▸ **PROBLEM DETAILS**:
Could you set down exactly the lines of the data below, starting at the one that holds "def runMajor71 (w" and ending at the one that holds "(execStep w s) s", both included, and only those?

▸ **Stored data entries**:

------

/-- Major 0x70 runs (R309). -/
def runMajor70 (w : VWord) (s : State) : Host.Outcome State Fault Refusal :=
  match w.key with
  | 0 => whenOk (okWdecl w) (execWdecl w s) s
  | 32 => whenOk (okWdeclRel w) (execWdeclRel w s) s
  | _ => illegalWord s

/-- Major 0x71 runs (R326). -/
def runMajor71 (w : VWord) (s : State) : Host.Outcome State Fault Refusal :=
  whenOk (okVldr w) (execVldr w s) s

/-- Major 0x72 runs (R327). -/
def runMajor72 (w : VWord) (s : State) : Host.Outcome State Fault Refusal :=
  whenOk (okVstr w) (execVstr w s) s

/-- Major 0x73 runs (R314). -/
def runMajor73 (w : VWord) (s : State) : Host.Outcome State Fault Refusal :=
  match w.key with
  | 0 => whenOk (okStep w) (execStep w s) s
  | 32 => whenOk (okStepAt w) (execStepAt w s) s
  | 64 => whenOk (okStep w) (execStepq w s) s
  | _ => illegalWord s

/-- Major 0x74 runs (R337). -/
def runMajor74 (w : VWord) (s : State) : Host.Outcome State Fault Refusal :=
  match w.key with
  | 0 => whenOk (okFsbindRx w) (execFsbindRx w s) s
  | 1 => whenOk (okFsbindRx w) (execFsbindTx w s) s
  | 2 => whenOk (okFsbindU w) (execFsbindU w s) s
  | _ => illegalWord s

/-- Major 0x75 runs (R343). -/
def runMajor75 (w : VWord) (s : State) : Host.Outcome State Fault Refusal :=
  match w.key with
  | 0 => whenOk (okVcred w) (execVcred w s) s
  | _ => illegalWord s

/-- Major 0x78 runs (R109). -/
def runMajor78 (w : VWord) (s : State) : Host.Outcome State Fault Refusal :=
  if w.key < 5 then whenOk (okSetvl w) (execSetvl w s) s
  else if w.key == 16 then whenOk (okSetvt w) (execSetvt w s) s
  else illegalWord s

/-- Major 0x79 runs (R141). -/
def runMajor79 (w : VWord) (s : State) : Host.Outcome State Fault Refusal :=
  match w.key with
  | 0 => whenOk (okSetfmt w) (execSetfmt w s) s
  | _ => illegalWord s

/-- Major 0x7A runs (R114). -/
def runMajor7A (w : VWord) (s : State) : Host.Outcome State Fault Refusal :=
  match w.key with
  | 0 => whenOk (okMshape w) (execMshape w s) s
  | 16 => whenOk (okTshape w) (execTshape w s) s
  | _ => illegalWord s

/-- Major 0x7B runs (R214). -/
def runMajor7B (w : VWord) (s : State) : Host.Outcome State Fault Refusal :=
  whenOk (okMmode w) (execMmode w s) s

/-- A 64-bit word by its major. -/
def runMajor (op : Nat) (w : VWord) (s : State) : Host.Outcome State Fault Refusal :=
  match op with
  | 0 => runLow (wideMajor00 w) s
  | 1 => runLow (wideMajor01 w) s
  | 2 => runLow (wideMajor02 w) s
  | 3 => runLow (wideMajor03 w) s
  | 4 => runLow (wideMajor04 w) s
  | 5 => runLow (wideMajor05 w) s
  | 6 => runLow (wideMajor06 w) s
  | 7 => runLow (wideMajor07 w) s
  | 8 => runLow (wideMajor08 w) s
  | 9 => runLow (wideMajor09 w) s
  | 32 => runLow (wideMajor20 w) s
  | 33 => runLow (wideMajor21 w) s
  | 34 => runLow (wideMajor22 w) s
  | 35 => runLow (wideMajor23 w) s
  | 48 => runLow (wideMajor30 w) s
  | 49 => runLow (wideMajor31 w) s
  | 50 => runLow (wideMajor32 w) s
  | 51 => runLow (wideMajor33 w) s
  | 52 => runLow (wideMajor34 w) s
  | 53 => runLow (wideMajor35 w) s
  | 56 => runLow (wideMajor38 w) s
  | 57 => runLow (wideMajor39 w) s
  | 58 => runLow (wideMajor3A w) s
  | 59 => runLow (wideMajor3B w) s
  | 60 => runLow (wideMajor3C w) s
  | 61 => runLow (wideMajor3D w) s
  | 64 => runLow (wideMajor40 w) s
  | 65 => runLow (wideMajor41 w) s
  | 66 => runLow (wideMajor42 w) s
  | 67 => runLow (wideMajor43 w) s
  | 68 => runLow (wideMajor44 w) s
  | 69 => runLow (wideMajor45 w) s
  | 70 => runLow (wideMajor46 w) s
  | 71 => runLow (wideMajor47 w) s
  | 72 => runLow (wideMajor48 w) s
  | 73 => runLow (wideMajor49 w) s
  | 74 => runLow (wideMajor4A w) s
  | 75 => runLow (wideMajor4B w) s
  | 80 => runLow (wideMajor50 w) s
  | 81 => runMajor51 w s
  | 82 => runMajor52 w s
  | 83 => runMajor53 w s
  | 84 => runMajor54 w s
  | 85 => runMajor55 w s
  | 86 => runMajor56 w s
  | 87 => runMajor57 w s
  | 88 => runMajor58 w s
  | 89 => runMajor59 w s
  | 90 => runMajor5A w s
  | 91 => runMajor5B w s
  | 92 => runMajor5C w s
  | 93 => runMajor5D w s
  | 94 => runMajor5E w s
  | 96 => runMajor60 w s
  | 97 => runMajor61 w s
  | 98 => runMajor62 w s
  | 99 => runMajor63 w s
  | 100 => runMajor64 w s
  | 101 => runMajor65 w s
  | 102 => runMajor66 w s
  | 103 => runMajor67 w s
  | 104 => runMajor68 w s
  | 105 => runMajor69 w s
  | 112 => runMajor70 w s
  | 113 => runMajor71 w s
  | 114 => runMajor72 w s
  | 115 => runMajor73 w s
  | 116 => runMajor74 w s
  | 117 => runMajor75 w s
  | 120 => runMajor78 w s
  | 121 => runMajor79 w s
  | 122 => runMajor7A w s
  | 123 => runMajor7B w s
  | _ => illegalWord s

/-- `runWord` as the compiler runs it. -/
def runWordCompiled (level : Nat) (w : BitVec 64) (s : State) : Host.Outcome State Fault Refusal :=
  match rewriteWide level w with
  | none => illegalWord s
  | some w3 =>
    match unpackWide w3 with
    | none => illegalWord s
    | some (op, f) => runMajor op.toNat f s

/-- The row of a major, run. -/
noncomputable def runRow (o : Option Instr) (s : State) : Host.Outcome State Fault Refusal :=
  match checked o with
  | .ok i => exec i s
  | .error _ => illegalWord s

/-- An assigned row, run. -/
theorem runRow_some (i : Instr) (s : State) : runRow (some i) s = whenOk i.checks (exec i s) s := by
  unfold runRow checked whenOk
  cases h : i.checks <;> simp [h]

/-- A reserved row, run. -/
theorem runRow_none (s : State) : runRow none s = illegalWord s := rfl

/-- The row of this major, run, is its compiled form. -/
theorem runRow_wideMajor51 (w : VWord) (s : State) : runRow (wideMajor51 w) s = runMajor51 w s := by
  unfold wideMajor51 runMajor51
  exact runRow_some _ _

/-- The row of this major, run, is its compiled form. -/
theorem runRow_wideMajor52 (w : VWord) (s : State) : runRow (wideMajor52 w) s = runMajor52 w s := by
  unfold wideMajor52 runMajor52
  exact runRow_some _ _

/-- The row of this major, run, is its compiled form. -/
theorem runRow_wideMajor53 (w : VWord) (s : State) : runRow (wideMajor53 w) s = runMajor53 w s := by
  unfold wideMajor53 runMajor53
  exact runRow_some _ _

/-- The row of this major, run, is its compiled form. -/
theorem runRow_wideMajor54 (w : VWord) (s : State) : runRow (wideMajor54 w) s = runMajor54 w s := by
  unfold wideMajor54 runMajor54
  exact runRow_some _ _

/-- The row of this major, run, is its compiled form. -/
theorem runRow_wideMajor55 (w : VWord) (s : State) : runRow (wideMajor55 w) s = runMajor55 w s := by
  unfold wideMajor55 runMajor55
  exact runRow_some _ _

/-- The row of this major, run, is its compiled form. -/
theorem runRow_wideMajor56 (w : VWord) (s : State) : runRow (wideMajor56 w) s = runMajor56 w s := by
  unfold wideMajor56 runMajor56
  exact runRow_some _ _

/-- The row of this major, run, is its compiled form. -/
theorem runRow_wideMajor57 (w : VWord) (s : State) : runRow (wideMajor57 w) s = runMajor57 w s := by
  unfold wideMajor57 runMajor57
  exact runRow_some _ _

/-- The row of this major, run, is its compiled form. -/
theorem runRow_wideMajor58 (w : VWord) (s : State) : runRow (wideMajor58 w) s = runMajor58 w s := by
  unfold wideMajor58 runMajor58
  repeat' split
  all_goals first | exact runRow_some _ _ | exact runRow_none _

/-- The row of this major, run, is its compiled form. -/
theorem runRow_wideMajor59 (w : VWord) (s : State) : runRow (wideMajor59 w) s = runMajor59 w s := by
  unfold wideMajor59 runMajor59
  generalize w.key = k
  split
  all_goals first | exact runRow_some _ _ | exact runRow_none _ | (split <;> first | exact runRow_none _ | simp_all)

------

▸ **REPLY**:
def runMajor71 (w : VWord) (s : State) : Host.Outcome State Fault Refusal :=
  whenOk (okVldr w) (execVldr w s) s

/-- Major 0x72 runs (R327). -/
def runMajor72 (w : VWord) (s : State) : Host.Outcome State Fault Refusal :=
  whenOk (okVstr w) (execVstr w s) s

/-- Major 0x73 runs (R314). -/
def runMajor73 (w : VWord) (s : State) : Host.Outcome State Fault Refusal :=
  match w.key with
  | 0 => whenOk (okStep w) (execStep w s) s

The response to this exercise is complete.